I don’t know if I should do this.
The heart of the matter is that I asked myself the above question (Are you sure you want to do this?) because I spent most of my twenties writing and rewriting a novel, As a Decade Fades, and pieces of its story are so close to me—so personal—that I’m terrified to share them with the world; I’m terrified to share them with you. I’m afraid you’ll think I’m the main character, or you’ll think his actions are mine. And if you do see me in these pages, I’m frightened you’ll think I’m the same person I was when I started writing the book’s first words more than a decade ago in the throes of my solipsistic, spiraling twenties.
So instead of trying to persuade you to purchase this book, I’m tempted to convince you not to. I’m tempted to dissuade you from reading even a single chapter. Not because I’m unhappy with the final product, but because I’m afraid this book crosses a certain line, and keeps going, and your subconscious might drag your perception of me over that line as each scene advances.
In truth, I am not the same man I was when I wrote this book. Not even close. And I’m not Jody Grafton, the novel’s broken and bruised main character. (Jody is far cooler and far more disturbed than I’ll ever be.) I have, however, felt all the emotions in this book—felt them down to my bone marrow. But I bet you have, too: sadness, grief, overwhelm, depression, anxiety, apathy, hope, joy, contentment—these are emotions we’ve all shared.

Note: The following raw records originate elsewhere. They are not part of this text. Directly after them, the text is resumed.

-- ==== Sys2Proof/Certificates/Slice0/Obligations.lean ====
section
/-! DEFINITION. The statements for the provers, each from the spec's rules. -/

open Sys2Proof Sys2Proof.Machine

/-! ### Encoding (30_encoding.md) -/

/-- Every operation, with every operand at every value, is what the decoder reads from its word (R81 to R86). -/
def Obligations.DecodeOfEncodeIsIdentity : Prop := ∀ i : Instr, decode (encode i) = .ok i

/-- What the decoder answers is an operation whose row has the word's width and pattern; and a row of priority 2 is answered only
where no row of priority 1 matches (R81 to R87). -/
def Obligations.DecodedWordHasItsRowsPattern : Prop :=
  ∀ (w : SelectWord) (i : Instr), decode w = .ok i →
    w.width = i.row.width ∧ i.row.hits w.bits = true ∧
    (i.row.priority = 2 → ∀ o : SdOp, o.toInstr.row.priority = 1 → o.toInstr.row.hits w.bits = false)

/-- R87: every vector R92 does not name selects an operation, and among the rows of its format and one priority at most one
matches it. The rows of format EV are those of width 3. -/
def Obligations.EveryReachableVectorMatchesOneRow : Prop :=
  (∀ (v : BitVec 3) (x : Sample), (∃ i, decodeEv v x = .ok i) ∧
    ∀ i j : Instr, i.row.width = 3 → j.row.width = 3 → i.row.hits v.toNat = true → j.row.hits v.toNat = true → i.row = j.row) ∧
  (∀ v : BitVec 1, (∃ o, decodeTe v = .ok o) ∧
    ∀ (a b : TeOp) (k : Tone) (x : Sample), (a.toInstr k x).row.hits v.toNat = true →
      (b.toInstr k x).row.hits v.toNat = true → a = b) ∧
  (∀ v : BitVec 2, (∃ o, decodeDv v = .ok o) ∧
    ∀ a b : DvOp, a.toInstr.row.hits v.toNat = true → b.toInstr.row.hits v.toNat = true → a = b) ∧
  (∀ v : BitVec 1, (∃ o, decodeBs v = .ok o) ∧
    ∀ a b : BsOp, a.toInstr.row.hits v.toNat = true → b.toInstr.row.hits v.toNat = true → a = b) ∧
  (∀ v : BitVec 5, ¬ (v.getLsbD 3 = true ∧ v.getLsbD 2 = true) → ¬ (v.getLsbD 1 = true ∧ v.getLsbD 0 = true) →
    (∃ o, decodeSd v = .ok o) ∧
    ∀ a b : SdOp, a.toInstr.row.hits v.toNat = true → b.toInstr.row.hits v.toNat = true →
      a.toInstr.row.priority = b.toInstr.row.priority → a = b) ∧
  (∀ v : BitVec 6, ¬ (v.getLsbD 5 = true ∧ v.getLsbD 4 = true ∧ v.getLsbD 2 = true ∧ v.getLsbD 1 = true) →
    (∃ o, decodeFd v = .ok o) ∧
    ∀ a b : FdOp, a.toInstr.row.hits v.toNat = true → b.toInstr.row.hits v.toNat = true → a.toInstr.row = b.toInstr.row)

/-- R92: the decoder refuses an SD vector with gt_k = lt_k = 1 and an FD vector `11x11x`, and the block forms neither. -/
def Obligations.UnreachableVectorsAreRefusedAndNeverFormed : Prop :=
  (∀ v : BitVec 5, (v.getLsbD 3 = true ∧ v.getLsbD 2 = true) ∨ (v.getLsbD 1 = true ∧ v.getLsbD 0 = true) →
    decodeSd v = .error .gtAndLt) ∧
  (∀ v : BitVec 6, v.getLsbD 5 = true → v.getLsbD 4 = true → v.getLsbD 2 = true → v.getLsbD 1 = true →
    decodeFd v = .error .endAndOver) ∧
  (∀ (m0 m1 : Option F32) (c : F32),
    ¬ ((sdVector m0 m1 c).getLsbD 3 = true ∧ (sdVector m0 m1 c).getLsbD 2 = true) ∧
    ¬ ((sdVector m0 m1 c).getLsbD 1 = true ∧ (sdVector m0 m1 c).getLsbD 0 = true)) ∧
  (∀ (s : State) (fire b : Bool), ¬ ((fdVector s fire b).getLsbD 2 = true ∧ (fdVector s fire b).getLsbD 1 = true))

/-- Ten words written out from the patterns of R81 to R86 decode to the operations they stand for, and one that R92 names is
refused. -/
def Obligations.WordsOfTheTablesDecode : Prop :=
  decode (.ev 0b011#3 0xFF#24) = .ok (.sampleTick 0xFF#24) ∧ decode (.ev 0b111#3 8#24) = .ok .reset ∧
  decode (.te 0b1#1 .t1 4#24) = .ok (.teComplete .t1 4#24) ∧ decode (.sd 0b11101#5) = .error .gtAndLt ∧
  decode (.sd 0b11001#5) = .ok .sdSet0 ∧ decode (.sd 0b10110#5) = .ok .sdSet1 ∧ decode (.sd 0b11010#5) = .ok .sdHold ∧
  decode (.dv 0b01#2) = .ok .dvIdle ∧ decode (.bs 0b1#1) = .ok .bitSample ∧
  decode (.fd 0b111101#6) = .ok (.fdAccept true) ∧ decode (.fd 0b110010#6) = .ok (.fdOverflow false)

/-! ### The binary32 primitives (00_scope.md R11) -/

/-- R11, `f32_add` and `f32_sub`: the exact sum or difference of two finite operands is rounded to the nearest binary32, a tie to
the pattern with an even fraction, and from half an ulp past the largest finite value on the result is an infinity; an exact zero
is -0.0 only of two negative operands, and of -0.0 less +0.0. Magnitudes count units of 2^-149. -/
def Obligations.AdditionRoundsToNearestEven : Prop :=
  ∀ (n : Nat) (a b : F32) (s t : Bool) (m l : Nat), classify a = .finite s m → classify b = .finite t l →
    let rounded := fun (r : F32) (v : Int) =>
      (v.natAbs < (2 ^ 25 - 1) * 2 ^ 252 → ∃ u p, classify r = .finite u p ∧
        ∀ (y : F32) (w : Bool) (q : Nat), classify y = .finite w q →
          (signed u p - v).natAbs ≤ (signed w q - v).natAbs ∧
          ((signed u p - v).natAbs = (signed w q - v).natAbs → signed w q ≠ signed u p → r.getLsbD 0 = false)) ∧
      ((2 ^ 25 - 1) * 2 ^ 252 ≤ v.natAbs → classify r = .inf (decide (v < 0)))
    rounded (f32Add n a b) (signed s m + signed t l) ∧
    (signed s m + signed t l = 0 → f32Add n a b = if s && t then 0x80000000#32 else 0x00000000#32) ∧
    rounded (f32Sub n a b) (signed s m - signed t l) ∧
    (signed s m - signed t l = 0 → f32Sub n a b = if s && !t then 0x80000000#32 else 0x00000000#32)

/-- R11, `f32_mul`: the sign is the exclusive or of the signs, and the exact product, which counts units of 2^-298, is rounded to
the nearest binary32, a tie to the even fraction, or to infinity. -/
def Obligations.MultiplicationRoundsToNearestEven : Prop :=
  ∀ (n : Nat) (a b : F32) (s t : Bool) (m l : Nat), classify a = .finite s m → classify b = .finite t l →
    (m * l < (2 ^ 25 - 1) * 2 ^ 252 * 2 ^ 149 → ∃ r, classify (f32Mul n a b) = .finite (s != t) r ∧
      ∀ (y : F32) (w : Bool) (q : Nat), classify y = .finite w q →
        ((r * 2 ^ 149 : Nat) - (m * l : Nat) : Int).natAbs ≤ ((q * 2 ^ 149 : Nat) - (m * l : Nat) : Int).natAbs ∧
        (((r * 2 ^ 149 : Nat) - (m * l : Nat) : Int).natAbs = ((q * 2 ^ 149 : Nat) - (m * l : Nat) : Int).natAbs →
          q ≠ r → (f32Mul n a b).getLsbD 0 = false)) ∧
    ((2 ^ 25 - 1) * 2 ^ 252 * 2 ^ 149 ≤ m * l → classify (f32Mul n a b) = .inf (s != t))

/-- R11: exactly when a sum, a difference or a product is a NaN, and that every NaN result is a quiet NaN (bit 22), whatever is
drawn. -/
def Obligations.NaNResultsAndTheirQuietBit : Prop :=
  ∀ (n : Nat) (a b : F32),
    (isNaN (f32Add n a b) = true ↔
      isNaN a = true ∨ isNaN b = true ∨ ∃ s, classify a = .inf s ∧ classify b = .inf (!s)) ∧
    (isNaN (f32Sub n a b) = true ↔
      isNaN a = true ∨ isNaN b = true ∨ ∃ s, classify a = .inf s ∧ classify b = .inf s) ∧
    (isNaN (f32Mul n a b) = true ↔
      isNaN a = true ∨ isNaN b = true ∨ ∃ s t, (classify a = .inf s ∧ classify b = .finite t 0) ∨
        (classify a = .finite t 0 ∧ classify b = .inf s)) ∧
    (isNaN (f32Add n a b) = true → (f32Add n a b).getLsbD 22 = true) ∧
    (isNaN (f32Sub n a b) = true → (f32Sub n a b).getLsbD 22 = true) ∧
    (isNaN (f32Mul n a b) = true → (f32Mul n a b).getLsbD 22 = true)

/-- R11: the comparisons are false on a NaN, transitive, never both true, follow the values of finite operands (so +0.0 and -0.0
compare equal), and put every finite value between the infinities. -/
def Obligations.ComparisonsAreOrdered : Prop :=
  (∀ a b, isNaN a = true ∨ isNaN b = true → f32Gt a b = false ∧ f32Lt a b = false) ∧
  (∀ a b c, f32Gt a b = true → f32Gt b c = true → f32Gt a c = true) ∧
  (∀ a b, ¬ (f32Gt a b = true ∧ f32Lt a b = true)) ∧
  (∀ a b s m t l, classify a = .finite s m → classify b = .finite t l →
    (f32Gt a b = true ↔ signed t l < signed s m) ∧ (f32Lt a b = true ↔ signed s m < signed t l)) ∧
  (∀ a s m, classify a = .finite s m →
    f32Gt 0x7F800000#32 a = true ∧ f32Lt 0xFF800000#32 a = true) ∧
  f32Gt 0x00000000#32 0x80000000#32 = false ∧ f32Lt 0x00000000#32 0x80000000#32 = false

/-- R11, R88: the conversion of a sample is exact. -/
def Obligations.SampleConversionIsExact : Prop :=
  ∀ x : Sample, classify (u2f x) = .finite false (x.toNat * 2 ^ 149)

/-! ### ToneEnergyEstimator (40_tone_estimator.md) -/

/-- R101: TE_STEP of tone k, with its coefficient COEFk (R7, R24), writes v = x + c·q1 - q2 to q0 and q1, the old q1 to q2, and
cnt + 1, and nothing else; it is what format TE selects where cnt_k + 1 ≠ W. Where cnt_k + 1 does not fit in 16 bits, which no run
reaches, the rule states no count: then only the count is open (the model's choice, assumption log 8). -/
def Obligations.TeStepAdvancesTheFilter : Prop :=
  ∀ (s : State) (x : Sample), legalConfig s = true →
    let advanced := fun (t : ToneState) (c : F32) (n : BitVec 16) =>
      let v := f32Sub (s.draw + 2) (f32Add (s.draw + 1) (u2f x) (f32Mul s.draw c t.q1)) t.q2
      (⟨v, v, t.q1, n, t.mag⟩ : ToneState)
    (∃ n, (s.tone0.cnt.toNat + 1 < 2 ^ 16 → n.toNat = s.tone0.cnt.toNat + 1) ∧
      exec (.teStep .t0 x) s = .next { s with tone0 := advanced s.tone0 s.cfg.coef0 n, draw := s.draw + 3 }) ∧
    (∃ n, (s.tone1.cnt.toNat + 1 < 2 ^ 16 → n.toNat = s.tone1.cnt.toNat + 1) ∧
      exec (.teStep .t1 x) s = .next { s with tone1 := advanced s.tone1 s.cfg.coef1 n, draw := s.draw + 3 }) ∧
    (decodeTe (teVector s .t0) = .ok .step ↔ s.tone0.cnt.toNat + 1 ≠ s.cfg.window.toNat) ∧
    (decodeTe (teVector s .t1) = .ok .step ↔ s.tone1.cnt.toNat + 1 ≠ s.cfg.window.toNat)

/-- R102: TE_COMPLETE of tone k, with its coefficient COEFk (R7, R24), makes the same advance, writes the magnitude
n1·n1 + n2·n2 - c·n1·n2 of the advanced filter, keeps v in q0, clears q1, q2 and cnt, and writes nothing else; it is what format
TE selects where cnt_k + 1 = W. -/
def Obligations.TeCompleteFinalisesTheWindow : Prop :=
  ∀ (s : State) (x : Sample), legalConfig s = true →
    let d := s.draw
    let completed := fun (t : ToneState) (c : F32) =>
      let v := f32Sub (d + 2) (f32Add (d + 1) (u2f x) (f32Mul d c t.q1)) t.q2
      let m := f32Sub (d + 8) (f32Add (d + 5) (f32Mul (d + 3) v v) (f32Mul (d + 4) t.q1 t.q1))
        (f32Mul (d + 7) (f32Mul (d + 6) c v) t.q1)
      (⟨v, 0x00000000#32, 0x00000000#32, 0, m⟩ : ToneState)
    exec (.teComplete .t0 x) s = .next { s with tone0 := completed s.tone0 s.cfg.coef0, draw := d + 9 } ∧
    exec (.teComplete .t1 x) s = .next { s with tone1 := completed s.tone1 s.cfg.coef1, draw := d + 9 } ∧
    (decodeTe (teVector s .t0) = .ok .complete ↔ s.tone0.cnt.toNat + 1 = s.cfg.window.toNat) ∧
    (decodeTe (teVector s .t1) = .ok .complete ↔ s.tone1.cnt.toNat + 1 = s.cfg.window.toNat)

/-- R120: a SAMPLE cycle performs, with the same sample, the TE operation of each tone that R82 selects; neither tone reads or
writes the other's registers. -/
def Obligations.SampleUpdatesBothTones : Prop :=
  ∀ (s : State) (x : Sample), legalConfig s = true →
    let op := fun k : Tone =>
      if (s.tone k).cnt.toNat + 1 = s.cfg.window.toNat then Instr.teComplete k x else Instr.teStep k x
    ∃ a b t, exec (op .t0) s = .next a ∧ exec (op .t1) a = .next b ∧ exec (.sample x) s = .next t ∧
      t.tone0 = b.tone0 ∧ t.tone1 = b.tone1 ∧ b.tone0 = a.tone0 ∧ a.tone1 = s.tone1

I couldn’t’ve written this book had I not experienced these emotions. As a Decade Fades was written during the most trying period of my life, a period in which my mother died, my six-year marriage ended, my new relationships didn’t work out so well, my career no longer gave me satisfaction or purpose, and in many ways my life felt meaningless. Jody Grafton experiences many of these events in his life, which gave me an outlet to exorcise my own demons. But then again, in many ways, I am Jody Grafton. And so are you. We are human beings, mixed bags of thoughts and emotions and actions, righteous liars and honest cheats, sinners and saints, walking contradictions, both the darkness and the light. Ergo, this book is just as much about you as it is about me.
Are you sure you want to do this? I had to ask myself this question again today, because, truth be told, publishing this book might be a bad decision. It might be a mistake for me to put this much of myself—all my emotions—out in the open, naked and exposed, objects at which the public can point and sneer. Vladimir Nabokov said that a writer writes a novel to “get rid of that part of himself.” In writing this book, that is what I attempted: to rid myself of my old self—my former self, the parts of me that are no longer parts of Me.
Are you sure you want to do this? is also the first question I pose to readers who pick up the book for the first time. There it is, that question, muscular and unflinching on the blank page, staring you in the face as soon as you begin reading. It is not even the first line of the book; it takes place before the first line, a pseudo warning label of what’s ahead.